BEGIN Data extract
/-- A free entry of the buddy's journal ring: entries of replica-committed marks have been applied and freed. -/
def State.journalRoom (s : State) : Bool :=
  decide ((s.ckp.sent.filter (fun e => decide (e.2 > s.rd64 CKP_REPLICA))).length < s.ckp.jpages)

def State.setCapture (s : State) (c : CkpCapture) : State :=
  { s with ckp := { s.ckp with captures := s.ckp.captures.map (fun x => if x.mark = c.mark then c else x) } }

/-- A journal entry (R444). -/
def journalEntry (cstep region page : Nat) (data : List Byte) : List Byte :=
  leBytes 8 cstep ++ leBytes 1 region ++ [0, 0, 0] ++ leBytes 4 page ++ List.replicate 48 0 ++ fit 4096 data

/-- An entry is numbered and kept as sent until its mark is replicated. -/
def State.noteSent (s : State) (mark : Nat) : State :=
  { s with ckp := { s.ckp with
    entryNo := s.ckp.entryNo + 1
    sent := s.ckp.sent.filter (fun (x : Nat × Nat) => decide (x.2 > s.rd64 CKP_REPLICA)) ++ [(s.ckp.entryNo, mark)] } }

/-- The message of entry `n`: a write into the partner's journal (R444). -/
def State.entryReq (s : State) (n mark : Nat) :=
  mkReq 0 s.ckp.conn (mark % 8) 0 4160 s.ckp.jkey (n % s.ckp.jpages * 4160) 0 false false false []

/-- The entry of one page of a capture goes to the partner (R444): numbered, kept as sent, in flight for its capture. -/
def State.sendEntry (s : State) (c : CkpCapture) (rg : CkpRegion) (page : Nat) : State :=
  let q := s.readAt rg page c.mark
  (q.2.2.noteSent c.mark).internalMsg ckpWho (s.entryReq s.ckp.entryNo c.mark) (journalEntry c.mark rg.ix page q.2.1) q.1

/-- The JOURNAL_COMMIT of a capture whose entries have gone (R444). -/
def State.sendCommit (s : State) (c : CkpCapture) : State :=
  let n := (s.ckp.sent.filter (fun x => x.2 == c.mark)).length
  s.ckpSendOn s.ckp.conn (8 + c.mark % 8) true (s.ckpSays 2 0 c.mark n)

/-- Send the next journal entry, or the JOURNAL_COMMIT of a capture whose entries have gone; none when nothing may be
sent. -/
def State.ckpSend1 (s : State) : Option State :=
  match s.ckp.captures.find? (fun c => c.commit == 0) with
  | none => none
  | some c =>
    if !s.ckpEn ∨ (s.cn s.ckp.conn).state ≠ csReady then none
    else match c.left with
      | (r, page) :: rest =>
        match s.ckp.regions.find? (fun x => x.ix == r) with
        | none => some (s.setCapture { c with left := rest })
        | some rg =>
          if !s.journalRoom then none
          else some ((s.setCapture { c with left := rest, outstanding := c.outstanding + 1 }).sendEntry c rg page)
      | [] => some ((s.setCapture { c with commit := 1 }).sendCommit c)

def State.ckpSendAll : Nat → State → State
  | 0, s => s
  | k + 1, s =>
    match s.ckpSend1 with
    | some s => State.ckpSendAll k s
    | none => s

/-- Send what may be sent, oldest capture first. -/
def State.ckpSend (s : State) : State :=
  State.ckpSendAll (s.ckp.captures.foldl (fun n c => n + c.left.length + 1) 0) s

/-- A mark (R440, R444, R448, R451): taken, or ignored while four marks wait for the replica. (Log entry 211:
DEDUCED, unsafe.) -/
def State.ckpMark (s : State) (snap : Bool) : State :=
  if !s.ckpEn then s
  else if s.rd64 CKP_REPLICA + 4 ≤ s.rd64 CKP_MARKED then s.sf CKP_STATUS CKP_STATUS_MARK_REFUSED 1
  else
    let m := s.rd64 CKP_MARKED + 1
    let s := s.wr64 CKP_MARKED m
    let c : CkpCapture := ⟨m, sortPages s.ckp.touched, 0, 0, s.ckp.appendNo⟩
    let s := { s with ckp := { s.ckp with captures := s.ckp.captures ++ [c], touched := [] } }
    let s := if snap ∧ s.ckp.pin.isNone then
        { s.sf CKP_STATUS CKP_STATUS_PIN 1 with
          ckp := { s.ckp with pin := some m, pinAt := s.now, pinDone := [], pinMark := some m } }
      else s
    s.ckpSend

/-! ### Rollback (R450) -/

/-- The earliest pre-image tagged `r` or above of each page. -/
def earliest (r : Nat) (pre : List PreImage) : List PreImage :=
  pre.foldl (fun acc p =>
    if p.tag < r ∨ acc.any (fun x => x.region == p.region && x.page == p.page) then acc else acc ++ [p]) []

/-- CKP_MARK.ROLLBACK: ROLLBACK_BUSY sets, the pages return to their content at R, and what was above R is discarded
on this node. (Log entry 214: DEDUCED, unsafe.) -/
def State.ckpRollback (s : State) : State :=
  let r := s.rd64 CKP_REPLICA
  let s := s.sf CKP_STATUS CKP_STATUS_ROLLBACK_BUSY 1
  let s := (earliest r s.ckp.pre).foldl (fun (s : State) p =>
    match s.ckp.regions.find? (fun x => x.ix == p.region && x.kind == 0) with
    | some rg => s.landHbm (rg.base + p.page * 4096) p.data p.poison
    | none => s) s
  let s := match s.ckp.pin with
    | some m => if r < m then s.abandonPin else s
    | none => s
  let pre := s.ckp.pre.filter (fun p => decide (p.tag ≤ r))
  let cut := s.ckp.sent.filter (fun e => decide (e.2 > r))
  let jcut := s.ckp.journal.filter (fun j => decide (j.mark > r))
  let s := { s with
    kv := { s.kv with cache := [] }
    ckp := { s.ckp with
      pre := pre
      touched := (pre.filter (fun (p : PreImage) => p.tag == r)).map (fun (p : PreImage) => (p.region, p.page))
      captures := s.ckp.captures.filter (fun (c : CkpCapture) => decide (c.mark ≤ r))
      entryNo := (cut.head?.map Prod.fst).getD s.ckp.entryNo
      sent := s.ckp.sent.filter (fun (e : Nat × Nat) => decide (e.2 ≤ r))
      jNext := (jcut.head?.map CkpJournal.first).getD s.ckp.jNext
      journal := s.ckp.journal.filter (fun (j : CkpJournal) => decide (j.mark ≤ r))
      locals := s.ckp.locals.map (fun (e : Nat × Nat) => (e.1, min e.2 r)) } }
  State.retryHeld s.ckp.held.length (s.wr64 CKP_MARKED r)

/-- UNPIN (R451): ends a pin whose copies have been written, and abandons any other. -/
def State.ckpUnpin (s : State) : State :=
  match s.ckp.pin with
  | none => s
  | some _ =>
    let s := if s.ckp.pinDone.contains 0 && s.ckp.pinDone.contains 1 then
        { s.sf CKP_STATUS CKP_STATUS_PIN 0 with
          ckp := { s.ckp with pre := s.ckp.pre.filter (fun p => !s.onlyPinned p), pin := none, pinDone := [] } }
      else s.abandonPin
    State.retryHeld s.ckp.held.length s

/-- CKP_MARK: its bits act in the order ROLLBACK, UNPIN, MARK. (Log entry 211: DEDUCED, unsafe.) -/
def writeCkpMark (q : Requester) (v : W32) (s : State) : State :=
  if !coreWrites q then s
  else
    let s := if bitAt v.toNat 29 && s.ckpEn then s.ckpRollback else s
    let s := if bitAt v.toNat 28 then s.ckpUnpin else s
    if bitAt v.toNat 31 then s.ckpMark (bitAt v.toNat 30) else s

def execMark (q : Requester) (v : W32) (s : State) : Res := ok (writeCkpMark q (v ||| 0x80000000#32) s)
def execSnap (q : Requester) (v : W32) (s : State) : Res := ok (writeCkpMark q (v ||| 0xC0000000#32) s)
def execRollback (q : Requester) (v : W32) (s : State) : Res := ok (writeCkpMark q (v ||| 0x20000000#32) s)
def execUnpin (q : Requester) (v : W32) (s : State) : Res := ok (writeCkpMark q (v ||| 0x10000000#32) s)

/-- ROLLBACK_DONE: firmware discards the staged records above R, pulls again the rows above each restored TIER_ROWS, and
launches again from the restored LAST. (Log entry 214: DEDUCED, unsafe.) -/
def execRollbackDone (s : State) : Res :=
  if !s.bit CKP_STATUS CKP_STATUS_ROLLBACK_BUSY then ok s
  else
    let r := s.rd64 CKP_REPLICA
    let s := s.sf CKP_STATUS CKP_STATUS_ROLLBACK_BUSY 0
    let gone := s.eland.staged.filter (fun (x : ElRecord) => decide (r < x.cstep))
    let again (e : ElStream) : List Nat :=
      ((gone.find? (fun x => x.stream == e.stream && x.inputs != [])).map (·.inputs)).getD e.prefill
    let s := { s with eland := { s.eland with
      staged := s.eland.staged.filter (fun (x : ElRecord) => decide (x.cstep ≤ r)), launches := [], steps := [(r + 2) / 2, (r + 1) / 2]
      advances := [], prefillFrom := s.eland.prefillFrom.map (fun n => if (r + 1) / 2 + 25 ≤ n then (r + 1) / 2 else n)
      streams := s.eland.streams.map (fun (e : ElStream) => { e with prefill := again e, drafts := [], qs := [], ctl := none }) } }
    ok (s.kv.opened.foldl (fun (s : State) e => ((s.pullAgain e.1).mapStream e.1).kvRun e.1) s)

/-! ### Held writes, append copies and local commit (R443, R445, R447) -/

/-- APPEND_COPY: the oldest KIND 1 copy not yet sent goes to the mirror. -/
def execAppendCopy (s : State) : Res :=
  match s.ckp.appends.find? (fun a => !a.sent) with
  | none => ok s
  | some a =>
    match s.ckp.regions.find? (fun r => r.ix == a.region) with
    | none => ok s
    | some r =>
      if !s.ckpEn ∨ (s.cn s.ckp.conn).state ≠ csReady then ok s
      else
        let s := { s with ckp := { s.ckp with
          appends := s.ckp.appends.map (fun (x : CkpAppend) => if x.n = a.n then { x with sent := true } else x) } }
        ok (s.internalMsg ckpWho (mkReq 0 s.ckp.conn (0x8000 + a.n % 0x7FFF) 0 a.data.length r.mkey (r.moff + a.off) 0
          false false false []) a.data)

/-- Results of the engine's messages: a done entry, JOURNAL_COMMIT or append copy is no longer outstanding. -/
def State.ckpCollect (s : State) : State :=
  let mine := s.trn.results.filter (fun e => e.1 == ckpWho)
  let s := { s with trn := { s.trn with results := s.trn.results.filter (fun e => e.1 != ckpWho) } }
  mine.foldl (fun (s : State) e =>
    let tag := e.2.1
    if e.2.2.1 ≠ 0 ∨ tag = 0xFFFF then s
    else if tag < 8 then
      { s with ckp := { s.ckp with captures := s.ckp.captures.map (fun c =>
        if c.mark % 8 = tag then { c with outstanding := c.outstanding - 1 } else c) } }
    else if tag < 16 then
      { s with ckp := { s.ckp with captures := s.ckp.captures.map (fun c =>
        if c.mark % 8 = tag - 8 then { c with commit := 2 } else c) } }
    else if tag ≥ 0x8000 then
      { s with ckp := { s.ckp with appends := s.ckp.appends.filter (fun a => !(a.sent && a.n % 0x7FFF == tag - 0x8000)) } }
    else s) s

/-- The oldest capture is done at the buddy. -/
def State.captureDone (s : State) (c : CkpCapture) : Bool :=
  c.left.isEmpty && c.outstanding == 0 && c.commit == 2 && !s.ckp.appends.any (fun a => decide (a.n < c.appendIx))

/-- Pre-images no longer needed go (R448): REPLICA above the tag, the capture sent, no pin on it. -/
def State.freePre (s : State) : State :=
  let keep (p : PreImage) : Bool :=
    decide (s.rd64 CKP_REPLICA ≤ p.tag) || s.ckp.captures.any (fun c => c.mark == p.tag && c.commit == 0) || s.pinKeeps p
  let s := { s with ckp := { s.ckp with pre := s.ckp.pre.filter keep } }
  State.retryHeld s.ckp.held.length s

/-- A done capture `c`, the oldest, is locally committed (R447): CKP_LOCAL and the flag say so, the domain's master tells the
others, and a run that was unprotected is protected again. -/
def State.commitOne (s : State) (c : CkpCapture) (rest : List CkpCapture) : State :=
  let s := { s with ckp := { s.ckp with captures := rest, takeover := false } }.modeUpdate
  let s := s.wr64 CKP_LOCAL c.mark
  let s := onSome s.ckp.cflag s s.flagSet
  let s := if s.domainRuns 13 then s.ckpTellAll (s.ckpSays 1 0 c.mark 0) else s
  let s := if s.ckp.unprotected then
      { s.event 0x1283 (leBytes 4 s.ckpAddr ++ leBytes 1 2) with ckp := { s.ckp with unprotected := false } }
    else s
  s.freePre

/-- Marks whose copies are done are locally committed, oldest first (R447). -/
def State.localCommit : Nat → State → State
  | 0, s => s
  | k + 1, s =>
    match s.ckp.captures with
    | c :: rest => if s.captureDone c then State.localCommit k (s.commitOne c rest) else s
    | [] => s

/-! ### The journal of the partner (R446, R451) -/

/-- The pinned content of a mirror page is kept before the first entry above the pin changes it. -/
def State.keepMirror (s : State) (r : CkpRegion) (page mark : Nat) : State :=
  match s.ckp.pin with
  | some m =>
    if !r.snap ∨ mark ≤ m ∨ s.ckp.pre.any (fun p => p.region == r.ix && p.page == page && decide (m ≤ p.tag)) then s
    else if s.stageRoom then s.takeImage r page m
    else s.abandonPin
  | none => s

/-- Apply one journal entry to the mirror of its region. -/
def State.applyEntry (s : State) (e : List Byte) (bad : Bool) : State :=
  match s.ckp.regions.find? (fun r => r.kind == 2 && r.pregion == fieldLE e 8 1) with
  | some r =>
    let page := fieldLE e 12 4
    if page < r.pages then
      (s.keepMirror r page (fieldLE e 0 8)).landHbm (r.base + page * 4096) (fit 4096 (e.drop 64)) bad
    else s
  | none => s

/-- Entries of marks up to CKP_REPLICA are applied in CSTEP order and freed. -/
def State.applyJournal (s : State) : State :=
  let r := s.rd64 CKP_REPLICA
  let due := s.ckp.journal.filter (fun j => decide (j.mark ≤ r))
  let s := due.foldl (fun (s : State) j =>
    (List.range j.count).foldl (fun (s : State) k =>
      let (e, bs, s) := s.load (j.ring + (j.first + k) % j.pages * 4160) 4160
      s.applyEntry bs e.isSome) s) s
  { s with ckp := { s.ckp with journal := s.ckp.journal.filter (fun (j : CkpJournal) => decide (j.mark > r)) } }

/-- CKP_REPLICA, written whole (R448): a lower value has no effect while EN is one. -/
def State.setReplica (s : State) (v : Nat) : State :=
  if s.ckpEn && decide (v < s.rd64 CKP_REPLICA) then s
  else
    let s := s.wr64 CKP_REPLICA v
    let s := match s.ckp.viewAt with
      | some r => if r < v then { s with ckp := { s.ckp with viewAt := none } }.modeUpdate else s
      | none => s
    if s.ckpEn then s.applyJournal.freePre.ckpSend else s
END Data extract
**Work instructions:** Where a line in the material contains "PreImage", copy that line.

**Answer section:**
def earliest (r : Nat) (pre : List PreImage) : List PreImage :=
      touched := (pre.filter (fun (p : PreImage) => p.tag == r)).map (fun (p : PreImage) => (p.region, p.page))
  let keep (p : PreImage) : Bool :=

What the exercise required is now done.